La Casa Amarilla opened its doors on May 15, 2015, in the former headquarters of the Cabildo de Lanzarote, with a clear mission: to create a public exhibition space to disseminate knowledge and memory of the island from its multiple layers. Ten years later, it can be said that it has fulfilled its purpose: almost 100,000 people have visited its exhibitions, many of them tourists who have found there a version of the island that is not usually in tourist brochures.

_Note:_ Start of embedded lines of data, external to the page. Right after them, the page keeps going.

theorem witness_DecodeOfEncodeIsIdentity : Instr.wf (.rdUnmapped 0xFF40) = true ∧ Instr.wf (.wrWave 15 0xFF) = true := by
  decide
theorem witness_EncodeOfDecodeIsIdentity : decode 0x40000001 = .ok (.reset true) := by decide
theorem witness_StepRunsDecodedOperation :
    (State.reset.withFetchWord 32 0x30000000).trace = 0x30000000 :: [] ∧ decode 0x30000000 = .ok .sample := by decide
theorem witness_StepWithoutAnOperation : State.reset.trace = [] ∧
    (State.reset.withFetchWord 32 0x02000000).trace = 0x02000000 :: [] ∧
    decode 0x02000000 = .error .zeroFieldNotZero := by decide
theorem witness_LegalRunsNeverStop : legalTrace (State.reset.withFetchWord 32 0x10FF2680).trace = true := by decide
theorem witness_AcceptedWriteStoresWholeByte : on.apu.masterPower = true ∧ owner .nr50 ≠ some .ch1 ∧
    owner .nr14 ≠ some .ch2 ∧ owner .nr14 ≠ some .ch3 ∧ owner .nr34 ≠ some .ch4 := by decide
theorem witness_PowerGateIgnoresWrites : State.reset.apu.masterPower = false ∧ (0x80 : Byte).getLsbD 7 = true := by decide
/-- For StoreOnlyRegisters, LengthLoadRegisters, EnvelopeRegistersClearEnabled, WaveDacRegisterClearsEnabled,
Ch2TriggerRegister, WaveTriggerRegister, NoiseTriggerRegister, PulseRegisterReads and WaveNoiseRegisterReads, whose one
hypothesis on the state this is. -/
theorem witness_powerOn : on.apu.masterPower = true := rfl
theorem witness_Ch1TriggerRegister : on.apu.masterPower = true ∧ (0x7F : Byte).toNat / 128 = 0 ∧
    (0x87 : Byte).toNat / 128 ≠ 0 ∧ swept (frequency 0xFF 0x87) 0x11 > 2047 ∧ (0x11 : Byte).toNat % 8 ≠ 0 ∧
    swept (frequency 0xF0 0x87) 0x17 = 2047 ∧ period 0x11 = 1 ∧ period 0x01 = 0 := by decide
theorem witness_TriggerReactivatesChannel : on.apu.masterPower = true ∧ (0x87 : Byte).toNat / 128 = 1 ∧
    (onRegs fun r => { r with nr10 := 0x10 }).apu.regs.nr10.toNat % 8 = 0 ∧
    swept (frequency 0xF0 0x87) 0x17 ≤ 2047 := by decide
theorem witness_PowerOnSetsOnlyPower : (0x80 : Byte).getLsbD 7 = true := by decide
theorem witness_PowerOffClearsChannels : (0x7F : Byte).getLsbD 7 = false := by decide
theorem witness_PoweredOffRegisterFile : (0x00 : Byte).getLsbD 7 = false ∧ (0xFF : Byte).getLsbD 7 = true := by decide
theorem witness_WaveRamWrite : Memory.wf [(0xFF30, 0x01), (0xFF3F, 0x5A)] = true ∧ 0xFF31 ≠ 0xFF30 + (0 : BitVec 4).toNat := by
  decide
theorem witness_UnmappedAccesses : isUnmapped 0xFF0F = true ∧ isUnmapped 0xFF10 = false ∧ isUnmapped 0xFF26 = false ∧
    isUnmapped 0xFF27 = true ∧ isUnmapped 0xFF2F = true ∧ isUnmapped 0xFF30 = false ∧ isUnmapped 0xFF3F = false ∧
    isUnmapped 0xFF40 = true ∧ isUnmapped 0xFF15 = true ∧ isUnmapped 0xFF1F = true := by decide
theorem witness_ReadsAreZeroWithPowerOff : State.reset.apu.masterPower = false := rfl
theorem witness_reset_inv : State.reset.apu.Inv := ⟨by decide, by decide, fun _ => by decide, rfl⟩
theorem witness_StatusRegisterRead : State.reset.apu.Inv ∧ State.reset.apu.masterPower = false := ⟨witness_reset_inv, rfl⟩
theorem witness_FrameSequencerInStep : 1 ≤ (due 0 on).apu.fs.counter.toNat ∧ (due 0 on).apu.fs.counter.toNat = 1 ∧
    1 ≤ on.apu.fs.counter.toNat ∧ on.apu.fs.counter.toNat ≠ 1 := by decide
/-- Both branches of PulseTimersInStep, WaveTimerInStep and NoiseTimerInStep. -/
theorem witness_timers_expire_and_count :
    (State.reset.apu.pulse .ch1).frequencyTimer.toNat ≤ 1 ∧ ¬(playing.pulse .ch2).frequencyTimer.toNat ≤ 1 ∧
    State.reset.apu.ch3.frequencyTimer.toNat ≤ 1 ∧ ¬playing.ch3.frequencyTimer.toNat ≤ 1 ∧
    State.reset.apu.ch4.frequencyTimer.toNat ≤ 1 ∧ ¬(2#22).toNat ≤ 1 := by decide
theorem witness_StepFrame : CtrlReg.nr12 ≠ .nr13 ∧ CtrlReg.nr12 ≠ .nr14 ∧ playing.enabled .ch2 = true := by decide
theorem witness_ResetReadsBackDefaults : (CtrlReg.nr10, (0x80 : Byte)) ∈ [(CtrlReg.nr10, (0x80 : Byte))] := by decide
theorem witness_LengthClockInStep :
    (let a : Apu := (due 6 { on with apu := { playing with regs := { playing.regs with nr24 := 0xC7 } } }).apu;
      frameDue a ∧ a.fs.step.toNat % 2 = 0 ∧ a.lengthEnable .ch2 = true ∧ ChanId.ch2 ≠ .ch1) ∧ ¬frameDue playing := by decide
theorem witness_EnvelopeClockInStep :
    (let a : Apu := (due 7 { on with apu := { playing with regs := { playing.regs with nr22 := 0xF7 } } }).apu;
      frameDue a ∧ a.fs.step = 7#3 ∧ (envByte .ch2 a).toNat % 8 ≠ 0 ∧ envTimer .ch2 a ≤ 1) ∧
    (envByte .ch2 playing).toNat % 8 = 0 := by decide
theorem witness_SweepClockInStep :
    (let s : State := due 6 { on with apu := { on.apu with
        regs := { RegFile.zero with nr10 := 0x17 }, sweep := ⟨2032, 1, true⟩ } };
      frameDue s.apu ∧ s.apu.fs.step = 6#3 ∧ s.apu.sweep.sweepTimer.toNat ≤ 1 ∧ period s.apu.regs.nr10 ≠ 0 ∧
      s.apu.sweep.sweepEnabled = true ∧ swept s.apu.sweep.shadowFrequency.toNat s.apu.regs.nr10 = 2047 ∧
      s.apu.regs.nr10.toNat % 8 ≠ 0) ∧ ¬frameDue on.apu := by decide
theorem witness_SamplerInStep : 4194304 ≤ (4150204#22).toNat + 44100 ∧ (4150203#22).toNat + 44100 < 4194304 := by
  constructor
  · exact Nat.le_of_ble_eq_true rfl
  · exact Nat.le_of_ble_eq_true rfl
theorem witness_ChannelOutputs : playing.audible .ch1 = false ∧ playing.audible (PulseId.ch2).chan = true ∧
    ({ playing with regs := { playing.regs with nr30 := 0x80 }, ch3 := ⟨true, 2, 64, 31⟩ } : Apu).audible .ch3 = true ∧
    ({ playing with regs := { playing.regs with nr42 := 0x08 }, ch4 := ⟨true, 8, 64, 0, 0, 1⟩ } : Apu).audible .ch4 = true := by
  decide
theorem witness_FrameSequencerPeriod : 1 ≤ on.apu.fs.counter.toNat ∧ on.apu.fs.counter.toNat ≤ 8192 := by decide
theorem witness_PulseTimerPeriod : 1 ≤ playing.ch2.frequencyTimer.toNat ∧
    playing.ch2.frequencyTimer.toNat ≤ (2048 - frequency playing.regs.nr23 playing.regs.nr24) * 4 := by decide
theorem witness_DutyRatioOverOnePeriod : playing.audible .ch2 = true ∧ playing.lengthEnable .ch2 = false ∧
    playing.regs.nr22.toNat % 8 = 0 ∧ playing.ch2.currentVolume ≠ 0#4 ∧ 1 ≤ playing.ch2.frequencyTimer.toNat ∧
    playing.ch2.frequencyTimer.toNat ≤ (2048 - frequency playing.regs.nr23 playing.regs.nr24) * 4 := by decide
theorem witness_WavePositionPeriod : 1 ≤ playing.ch3.frequencyTimer.toNat ∧
    playing.ch3.frequencyTimer.toNat ≤ (2048 - frequency playing.regs.nr33 playing.regs.nr34) * 2 := by decide
theorem witness_LengthExpiresOnNthClock :
    (let a : Apu := { playing with regs := { playing.regs with nr24 := 0xC7 }, ch2 := ⟨true, 4, 3, 0, 15, 0⟩ };
      a.lengthEnable .ch2 = true ∧ a.enabled .ch2 = true ∧ lengthCounter .ch2 a = 3 ∧ 0 < 3) := by decide
theorem witness_LfsrShiftLosesNothing : lfsrShift false 0x7FFF = lfsrShift false 0x7FFF ∧ (0x0001#15) ≠ 0#15 := by decide
theorem witness_SweepCalculationIsExact : (0x17 : Byte).getLsbD 3 = false ∧ (0x19 : Byte).getLsbD 3 = true ∧
    (0x10 : Byte).toNat % 8 = 0 := by decide
/-- Another choice of the open parameters that keeps what R7 settles: `WAVE_LEN_MAX` = 256 and another scale. -/
def otherParams : Config := { Config.params with waveLenMax := .len256, mixScale := fun sum vol => sum * vol / 2 }
theorem witness_otherParams : otherParams.Valid where
  duty := by decide
  divisor := by decide
  maskHides := by intro x; cases x <;> decide
  maskKeepsDefaults := by decide
  bootPowersFirst := by decide
  bootDefaults := by decide
  scaleRange := fun sum vol hs hv => by
    have := Nat.mul_le_mul hs hv
    change sum * vol / 2 ≤ 255
    omega
  scaleZero := fun vol => by change 0 * vol / 2 = 0; simp
  model := rfl
  scaleMono := fun _ _ _ _ hs hv => Nat.div_le_div_right (Nat.mul_le_mul hs hv)
/-- R8: the same parameters with `MODEL` = extended have no meaning. -/
theorem test_extended_refused : execWith { otherParams with model := .extended } .step State.reset =
    .refused .modelExtended := rfl
theorem witness_EveryOperationCompletes : otherParams.model = .base ∧
    ({ otherParams with model := .extended } : Config).model = .extended := ⟨rfl, rfl⟩
theorem witness_MixerBounds : ∃ c : Config, c.Valid := ⟨otherParams, witness_otherParams⟩
theorem witness_StepKeepsInvariant : State.reset.apu.Inv ∧ step State.reset = .next State.reset :=
  ⟨witness_reset_inv, rfl⟩
theorem witness_StepKeepsInvariant_other : otherParams.Valid ∧ State.reset.apu.InvFor otherParams ∧
    stepWith otherParams State.reset = .next State.reset :=
  ⟨witness_otherParams, ⟨by decide, by decide, fun _ => by decide, rfl⟩, rfl⟩
/-- R119 with `WAVE_LEN_MAX` = 256: all 8 bits of NR31 load the counter. -/
theorem test_nr31_len256 : (waveLengthLoad otherParams 0xC1).toNat = 63 ∧ (waveLengthLoad otherParams 0x00).toNat = 256 ∧
    (waveLengthLoad Config.params 0xC1).toNat = 63 ∧ (waveLengthLoad Config.params 0x40).toNat = 64 := by decide
/-- The masks of R128 are 1 exactly where the field tables say write-only or unused. -/
theorem test_readMask_hiddenBits : ∀ x ∈ sourceDefaults, Config.params.readMask x.1 = x.1.hiddenBits := by decide
/-- U3, R8: no outputs in a cycle without a meaning; `rdata` only while `rd` is 1 (R338). -/
theorem test_portOut_refused :
    portOut ⟨false, true, .base, 0xFF26, 0x80, true, true⟩ State.reset = .error .portOverlap ∧
    portOut ⟨false, true, .extended, 0xFF26, 0x80, false, true⟩ State.reset = .error .modelExtended := by decide
theorem test_portOut_rdata :
    portOut ⟨false, true, .base, 0xFF26, 0x80, false, true⟩ State.reset = .ok ⟨some 0x70, 0, 0⟩ ∧
    portOut ⟨false, true, .base, 0xFF26, 0x80, false, false⟩ State.reset = .ok ⟨none, 0, 0⟩ := by decide
theorem witness_PoweredOffBlockIsSilent : State.reset.apu.Inv ∧ State.reset.apu.masterPower = false ∧
    (∀ v, Instr.step ≠ .wrNr52 v) ∧ (∀ b, Instr.step ≠ .reset b) ∧
    exec (.wrNr12 0xF0) State.reset = .next State.reset :=
  ⟨witness_reset_inv, rfl, fun _ h => Instr.noConfusion h, fun _ h => Instr.noConfusion h, rfl⟩
theorem witness_OnlyTheseOperationsChange : exec (.wrNr52 0x80) State.reset = .next { State.reset with apu := on.apu } ∧
    on.apu.masterPower ≠ State.reset.apu.masterPower ∧ kindOf (encode .rdNr52) = 2#4 ∧ kindOf (encode .sample) = 3#4 :=
  ⟨rfl, by decide, by decide, by decide⟩
theorem witness_EnabledIsSetOnlyByTrigger :
    (onRegs fun r => { r with nr22 := 0xF0 }).apu.enabled .ch2 = false ∧
    exec (.wrNr24 0x80) (onRegs fun r => { r with nr22 := 0xF0 }) =
      .next { on with apu := after (.wrNr24 0x80) (onRegs fun r => { r with nr22 := 0xF0 }) } ∧
    (after (.wrNr24 0x80) (onRegs fun r => { r with nr22 := 0xF0 })).enabled .ch2 = true ∧
    State.reset.apu.enabled .ch1 = false ∧ (after (.reset false) State.reset).enabled .ch1 = true :=
  ⟨by decide, rfl, by decide, by decide, by decide⟩
theorem witness_PortEdgeRunsOperations :
    (let p : PortIn := ⟨false, true, .base, 0xFF26, 0x80, true, false⟩;
      p.model = .base ∧ (p.wr && p.rd) = false ∧ p.rst = false ∧ p.wr = true) ∧
    (let p : PortIn := ⟨true, true, .base, 0xFF26, 0x80, false, true⟩;
      p.model = .base ∧ (p.wr && p.rd) = false ∧ p.rst = true ∧ p.rd = true) ∧
    (let p : PortIn := ⟨false, true, .base, 0xFF26, 0x80, true, true⟩; p.model = .base ∧ (p.wr && p.rd) = true) ∧
    (let p : PortIn := ⟨false, true, .base, 0xFF26, 0x80, false, false⟩;
      p.model = .base ∧ (p.wr && p.rd) = false ∧ p.rst = false ∧ p.wr = false ∧ p.rd = false) ∧
    (⟨false, true, .extended, 0xFF26, 0x80, false, false⟩ : PortIn).model = .extended := by decide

A decade of exhibitions with their own face
In total, 24 exhibitions promoted or supported by the Island Council that have covered topics ranging from traditional architecture to the invisibility of women in history, from Carnival rituals to the invisible landscapes of water or the postcard. Each of them has been a visual essay, a collective story woven from photographs, objects, archives, voices and silences. In addition, the Cabildo has opted for local mediation: historians, artists, curators, collectives and educational centers have actively participated in the exhibition projects.
The first exhibition, Lanzarote through glass (2015) rescued the pioneering gaze of photographer Jacinto Alonso at the beginning of the last century. It was followed by Landscape on Celluloid (2016), which explored the films shot on the island since the 1960s, and Lanzarote and the Postcard (2016-17), which reconstructed the tourist imaginary of the 20th century.
But the Casa Amarilla was not limited to nostalgia. In Memories of Water (2018), the milestone of the arrival of the desalination plant was addressed; in Buches y Diabletes (2019), Benito Cabrera gave prominence back to traditional carnivals; and in Sombrera (2020-21), curated by Arminda Arteta and Vanessa Rodríguez, the rural and coastal women of Lanzarote were made visible, with a great response from the public.
The last years have been especially fruitful and we had the presence of the late photographer Javier Reyes and his Mirada Artesana. Between 2022 and 2024, exhibitions such as Eco al Planeta, Presente Futurible, made by the Pancho Lasso Art School, or Diálogo de postales have shown a clear contemporary vocation, connecting the identity of the island with the challenges of the 21st century, or with the Atlantic world, as the exhibition Las Puertas de la Macaronesia did. Even death has visited the Casa Amarilla, thanks to the Memento Mori exhibition.
The voice of the land of Los Campesinos, Contra el Olvido by Santiago Alemán, Vestir la ropa blanca, Las Revoltosas and several editions of the Art Biennial organized by the MIAC have completed the group of exhibitions hosted in the halls of the Casa Amarilla.
Memory and knowledge as an act of resistance
But not everything has been easy. The project has gone through its own uncertainties and these ten years of the Casa Amarilla have not been without difficulties and, of course, there is room for improvement. These are pending challenges: the conservation of the building itself, which in a few years will be a century old since its construction, its accessibility and its sustainable management, with the invaluable collaboration of the Art, Culture and Tourism Centers.
What role does a space like this play in the 21st century, when artificial intelligence is beginning to rewrite reality in real time and oblivion seems programmed into our devices? Collective memory is a construction, and for a community, remembering is not a passive activity, but a form of resistance to the amnesia induced by the speed of the present.
In a world oversaturated with images and stimuli, the Casa Amarilla proposes something else: to stop, observe, remember. What remains of the island we were? What future do we want to build? How does Lanzarote connect with the rest of the world? What role do women, young people, the margins play?
It is no coincidence that the 2025 program includes an exhibition entitled "Ten books for an island": if we had to save something before the shipwreck, what stories would we choose?
The history of Lanzarote will be, in part, the history of how it took care of its places of memory.